Brief:
Could you reproduce every entry that follows, exactly as shown?

Stored items
○ ○ ○

theorem sound_clearStats {b : Nat} {s : State} (h : Sound s) : Sound (clearStats b s) := by
  unfold clearStats
  split
  · exact sound_modLink h
  · exact sound_modLink h
  · exact sound_modSched h fun _ hr => hr
  · split
    · exact h
    · exact sound_countDrive h

theorem sound_statsBody {p : List Byte} {s : State} (h : Sound s) : Sound (statsBody p s).2 := by
  refine sound_checked h ?_
  show Sound (if natAt p 1 = 1 then clearStats (natAt p 0) s else s)
  split
  · exact sound_clearStats h
  · exact h

theorem sound_signatureBody {p : List Byte} {s : State} (h : Sound s) : Sound (signatureBody p s).2 := by
  refine sound_withDrive h fun n => sound_checked h ?_
  have d := h.drive n
  have e : ∃ x, restartSignature (natAt p 1) (s.drive n) = { s.drive n with sig := x } := by
    unfold restartSignature
    split
    · exact ⟨_, rfl⟩
    · exact ⟨(s.drive n).sig, rfl⟩
  obtain ⟨x, e⟩ := e
  refine sound_modDrive_same h ?_ ?_ <;> rw [e]
  exact ⟨d.stopped, d.carrier, d.cand, d.recon⟩

/-- The drives are all in OFF exactly when SELFTEST's check says so (R176). -/
theorem allOff_iff (s : State) : allOff s = true ↔ ∀ n, (s.drive n).chan.state = .off := by
  unfold allOff allDrives driveState
  simp only [List.all_cons, List.all_nil, Bool.and_true, Bool.and_eq_true, decide_eq_true_eq]
  constructor
  · rintro ⟨h1, h2, h3⟩ n
    cases n
    · exact h1
    · exact h2
    · exact h3
  · exact fun h => ⟨h .drum, h .drain, h .recirc⟩

theorem sound_selftestBody {s : State} (h : Sound s) : Sound (selftestBody s).2 := by
  unfold selftestBody checked firstFailure firstFailure must
  cases hb : decide (s.test.state ≠ .running)
  · exact h
  · cases ho : allOff s
    · exact h
    · exact sound_startSelfTest h ((allOff_iff s).mp ho)

theorem sound_resetDriveOff {n : DriveId} {s : State} (h : Sound s) : Sound (resetDriveOff n s) := by
  unfold resetDriveOff
  split
  · exact h
  all_goals exact sound_enterStopped h rfl fun _ => rfl

theorem sound_resetBody {s : State} (h : Sound s) : Sound (resetBody s).2 :=
  sound_modLink (sound_resetDriveOff (sound_resetDriveOff (sound_resetDriveOff h)))

/-! ### Every command -/

theorem sound_command {kind tag : Byte} {p : List Byte} {ok : Bool} {a : Aborting} {body : State → Handled} {s : State}
    (h : Sound s) (hb : ∀ {u}, Sound u → (a = .aborts → u.test.state ≠ .running) → Sound (body u).2) :
    Answers Sound (done (whenRunning (runCommand kind tag p ok a body) s)) :=
  answers_whenRunning h (sound_runCommand h hb)

theorem sound_exec (c : Instr) {s : State} (h : Sound s) : Answers Sound (exec c s) := by
  cases c
  case pinReset => exact answers_done (sound_resetBlocks _ _ _ _ s)
  case nrstRelease =>
    refine answers_done ?_
    split
    · exact ⟨h.drive, h.listed, h.tested⟩
    · exact h
    · exact h
  case pllLock r1 r0 =>
    refine answers_done ?_
    split
    · exact h
    · refine sound_settle (sound_startSelfTest (sound_resetBlocks _ _ _ _ s) fun n => ?_)
      cases n <;> rfl
    · exact h
  case softReset =>
    refine answers_whenRunning h ?_
    split
    · exact sound_settle (sound_notice (sound_softResetState s))
    · exact h
  case inhibitFall =>
    refine answers_done ?_
    have h1 : Sound (setInhibit false s) := sound_setInhibit h
    split
    · exact whenRunning_cases h1 fun _ => sound_settle (sound_inhibitTest (sound_inhibitDrive (sound_inhibitDrive
        (sound_inhibitDrive h1))))
    · exact h
  case inhibitRise => exact answers_done (sound_setInhibit h)
  case hallPinChange n raw =>
    have h1 : Sound (setHallPins n raw s) := ⟨h.drive, h.listed, h.tested⟩
    exact answers_whenRunning h1 (sound_hallPinChange h1)
  case hallChangeAccepted => exact answers_whenRunning h (sound_hallChangeAccepted h)
  case patternExpiry => exact answers_whenRunning h (sound_patternExpiry h)
  case stallTimeout => exact answers_whenRunning h (sound_stallTimeout h)
  case periodStart => exact answers_whenRunning h (sound_periodStart h)
  case commandEdge => exact answers_whenRunning h (sound_commandEdge h)
  case gateTurnOn => exact answers_whenRunning h (sound_gateTurnOn h)
  case blankingEnd => exact answers_whenRunning h (sound_blankingEnd h)
  case comparatorTrip n level =>
    have h1 : Sound (setShunt n level s) := ⟨h.drive, h.listed, h.tested⟩
    exact answers_whenRunning h1 (sound_settle (sound_takeTrip h1))
  case sampleRequestDue =>
    refine answers_whenRunning h ?_
    unfold sampleRequestDue
    split
    · exact sound_settle h
    · exact h
  case requestLost => exact answers_whenRunning h (sound_requestLost h)
  case apertureClose =>
    refine answers_whenRunning h ?_
    unfold apertureClose
    split
    · exact sound_modSched h fun _ hr => hr
    · exact h
  case conversionComplete => exact answers_whenRunning h (sound_besideReset sound_conversionComplete h)
  case auxScanDue => exact answers_whenRunning h (sound_besideReset sound_auxScanDue h)
  case tableTestReadback => exact answers_whenRunning h (sound_tableTestReadback h)
  case tableTestStepEnd => exact answers_whenRunning h (sound_tableTestStepEnd h)
  case gateTestPulseEnd => exact answers_whenRunning h (sound_gateTestPulseEnd h)
  case gateTestReadback => exact answers_whenRunning h (sound_gateTestReadback h)
  case gateTestStepEnd => exact answers_whenRunning h (sound_gateTestStepEnd h)
  case byteReceived => exact answers_whenRunning h (sound_besideReset sound_byteReceived h)
  case gapTimeout => exact answers_whenRunning h (sound_besideReset sound_gapTimeout h)
  case unknownKind =>
    refine answers_done ?_
    split
    · exact h
    · exact whenRunning_cases h fun _ => sound_runCommand h fun hu _ => ⟨hu.drive, hu.listed, hu.tested⟩
  case status => exact sound_command h fun hu _ => sound_modLink hu
  case driveConfig => exact sound_command h fun hu _ => sound_driveConfigBody hu
  case duty => exact sound_command h fun hu _ => sound_dutyBody hu
  case start => exact sound_command h fun hu ht => sound_startBody hu (ht rfl)
  case stop => exact sound_command h fun hu _ => sound_stopBody hu
  case clearFault => exact sound_command h fun hu _ => sound_withDrive hu fun _ => sound_clearFaultDrive hu
  case page => exact sound_command h fun hu _ => sound_pageBody hu
  case tableWrite => exact sound_command h fun hu _ => sound_tableWriteBody hu
  case tableRead => exact sound_command h fun hu _ => sound_tableReadBody hu
  case compWrite => exact sound_command h fun hu _ => sound_compWriteBody hu
  case converterConfig => exact sound_command h fun hu _ => sound_converterConfigBody hu
  case response => exact sound_command h fun hu _ => sound_responseBody hu
  case stats => exact sound_command h fun hu _ => sound_statsBody hu
  case signature => exact sound_command h fun hu _ => sound_signatureBody hu
  case selftest => exact sound_command h fun hu _ => sound_selftestBody hu
  case reset => exact sound_command h fun hu _ => sound_resetBody hu
  case frameSent => exact answers_whenRunning h (sound_frameSent h)
  case startBit =>
    exact answers_whenRunning h (sound_besideReset (fun hu => sound_modLink hu) h)
  case breakRelease => exact answers_whenRunning h (sound_besideReset (fun hu => sound_modLink hu) h)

○ ○ ○

Task solution:
theorem sound_clearStats {b : Nat} {s : State} (h : Sound s) : Sound (clearStats b s) := by
  unfold clearStats
  split
  · exact sound_modLink h
  · exact sound_modLink h
  · exact sound_modSched h fun _ hr => hr
  · split
    · exact h
    · exact sound_countDrive h

theorem sound_statsBody {p : List Byte} {s : State} (h : Sound s) : Sound (statsBody p s).2 := by
  refine sound_checked h ?_
  show Sound (if natAt p 1 = 1 then clearStats (natAt p 0) s else s)
  split
  · exact sound_clearStats h
  · exact h

theorem sound_signatureBody {p : List Byte} {s : State} (h : Sound s) : Sound (signatureBody p s).2 := by
  refine sound_withDrive h fun n => sound_checked h ?_
  have d := h.drive n
  have e : ∃ x, restartSignature (natAt p 1) (s.drive n) = { s.drive n with sig := x } := by
    unfold restartSignature
    split
    · exact ⟨_, rfl⟩
    · exact ⟨(s.drive n).sig, rfl⟩
  obtain ⟨x, e⟩ := e
  refine sound_modDrive_same h ?_ ?_ <;> rw [e]
  exact ⟨d.stopped, d.carrier, d.cand, d.recon⟩

/-- The drives are all in OFF exactly when SELFTEST's check says so (R176). -/
theorem allOff_iff (s : State) : allOff s = true ↔ ∀ n, (s.drive n).chan.state = .off := by
  unfold allOff allDrives driveState
  simp only [List.all_cons, List.all_nil, Bool.and_true, Bool.and_eq_true, decide_eq_true_eq]
  constructor
  · rintro ⟨h1, h2, h3⟩ n
    cases n
    · exact h1
    · exact h2
    · exact h3
  · exact fun h => ⟨h .drum, h .drain, h .recirc⟩

theorem sound_selftestBody {s : State} (h : Sound s) : Sound (selftestBody s).2 := by
  unfold selftestBody checked firstFailure firstFailure must
  cases hb : decide (s.test.state ≠ .running)
  · exact h
  · cases ho : allOff s
    · exact h
    · exact sound_startSelfTest h ((allOff_iff s).mp ho)

theorem sound_resetDriveOff {n : DriveId} {s : State} (h : Sound s) : Sound (resetDriveOff n s) := by
  unfold resetDriveOff
  split
  · exact h
  all_goals exact sound_enterStopped h rfl fun _ => rfl

theorem sound_resetBody {s : State} (h : Sound s) : Sound (resetBody s).2 :=
  sound_modLink (sound_resetDriveOff (sound_resetDriveOff (sound_resetDriveOff h)))

/-! ### Every command -/

theorem sound_command {kind tag : Byte} {p : List Byte} {ok : Bool} {a : Aborting} {body : State → Handled} {s : State}
    (h : Sound s) (hb : ∀ {u}, Sound u → (a = .aborts → u.test.state ≠ .running) → Sound (body u).2) :
    Answers Sound (done (whenRunning (runCommand kind tag p ok a body) s)) :=
  answers_whenRunning h (sound_runCommand h hb)

theorem sound_exec (c : Instr) {s : State} (h : Sound s) : Answers Sound (exec c s) := by
  cases c
  case pinReset => exact answers_done (sound_resetBlocks _ _ _ _ s)
  case nrstRelease =>
    refine answers_done ?_
    split
    · exact ⟨h.drive, h.listed, h.tested⟩
    · exact h
    · exact h
  case pllLock r1 r0 =>
    refine answers_done ?_
    split
    · exact h
    · refine sound_settle (sound_startSelfTest (sound_resetBlocks _ _ _ _ s) fun n => ?_)
      cases n <;> rfl
    · exact h
  case softReset =>
    refine answers_whenRunning h ?_
    split
    · exact sound_settle (sound_notice (sound_softResetState s))
    · exact h
  case inhibitFall =>
    refine answers_done ?_
    have h1 : Sound (setInhibit false s) := sound_setInhibit h
    split
    · exact whenRunning_cases h1 fun _ => sound_settle (sound_inhibitTest (sound_inhibitDrive (sound_inhibitDrive
        (sound_inhibitDrive h1))))
    · exact h
  case inhibitRise => exact answers_done (sound_setInhibit h)
  case hallPinChange n raw =>
    have h1 : Sound (setHallPins n raw s) := ⟨h.drive, h.listed, h.tested⟩
    exact answers_whenRunning h1 (sound_hallPinChange h1)
  case hallChangeAccepted => exact answers_whenRunning h (sound_hallChangeAccepted h)
  case patternExpiry => exact answers_whenRunning h (sound_patternExpiry h)
  case stallTimeout => exact answers_whenRunning h (sound_stallTimeout h)
  case periodStart => exact answers_whenRunning h (sound_periodStart h)
  case commandEdge => exact answers_whenRunning h (sound_commandEdge h)
  case gateTurnOn => exact answers_whenRunning h (sound_gateTurnOn h)
  case blankingEnd => exact answers_whenRunning h (sound_blankingEnd h)
  case comparatorTrip n level =>
    have h1 : Sound (setShunt n level s) := ⟨h.drive, h.listed, h.tested⟩
    exact answers_whenRunning h1 (sound_settle (sound_takeTrip h1))
  case sampleRequestDue =>
    refine answers_whenRunning h ?_
    unfold sampleRequestDue
    split
    · exact sound_settle h
    · exact h
  case requestLost => exact answers_whenRunning h (sound_requestLost h)
  case apertureClose =>
    refine answers_whenRunning h ?_
    unfold apertureClose
    split
    · exact sound_modSched h fun _ hr => hr
    · exact h
  case conversionComplete => exact answers_whenRunning h (sound_besideReset sound_conversionComplete h)
  case auxScanDue => exact answers_whenRunning h (sound_besideReset sound_auxScanDue h)
  case tableTestReadback => exact answers_whenRunning h (sound_tableTestReadback h)
  case tableTestStepEnd => exact answers_whenRunning h (sound_tableTestStepEnd h)
  case gateTestPulseEnd => exact answers_whenRunning h (sound_gateTestPulseEnd h)
  case gateTestReadback => exact answers_whenRunning h (sound_gateTestReadback h)
  case gateTestStepEnd => exact answers_whenRunning h (sound_gateTestStepEnd h)
  case byteReceived => exact answers_whenRunning h (sound_besideReset sound_byteReceived h)
  case gapTimeout => exact answers_whenRunning h (sound_besideReset sound_gapTimeout h)
  case unknownKind =>
    refine answers_done ?_
    split
    · exact h
    · exact whenRunning_cases h fun _ => sound_runCommand h fun hu _ => ⟨hu.drive, hu.listed, hu.tested⟩
  case status => exact sound_command h fun hu _ => sound_modLink hu
  case driveConfig => exact sound_command h fun hu _ => sound_driveConfigBody hu
  case duty => exact sound_command h fun hu _ => sound_dutyBody hu
  case start => exact sound_command h fun hu ht => sound_startBody hu (ht rfl)
  case stop => exact sound_command h fun hu _ => sound_stopBody hu
  case clearFault => exact sound_command h fun hu _ => sound_withDrive hu fun _ => sound_clearFaultDrive hu
  case page => exact sound_command h fun hu _ => sound_pageBody hu
  case tableWrite => exact sound_command h fun hu _ => sound_tableWriteBody hu
  case tableRead => exact sound_command h fun hu _ => sound_tableReadBody hu
  case compWrite => exact sound_command h fun hu _ => sound_compWriteBody hu
  case converterConfig => exact sound_command h fun hu _ => sound_converterConfigBody hu
  case response => exact sound_command h fun hu _ => sound_responseBody hu
  case stats => exact sound_command h fun hu _ => sound_statsBody hu
  case signature => exact sound_command h fun hu _ => sound_signatureBody hu
  case selftest => exact sound_command h fun hu _ => sound_selftestBody hu
  case reset => exact sound_command h fun hu _ => sound_resetBody hu
  case frameSent => exact answers_whenRunning h (sound_frameSent h)
  case startBit =>
    exact answers_whenRunning h (sound_besideReset (fun hu => sound_modLink hu) h)
  case breakRelease => exact answers_whenRunning h (sound_besideReset (fun hu => sound_modLink hu) h)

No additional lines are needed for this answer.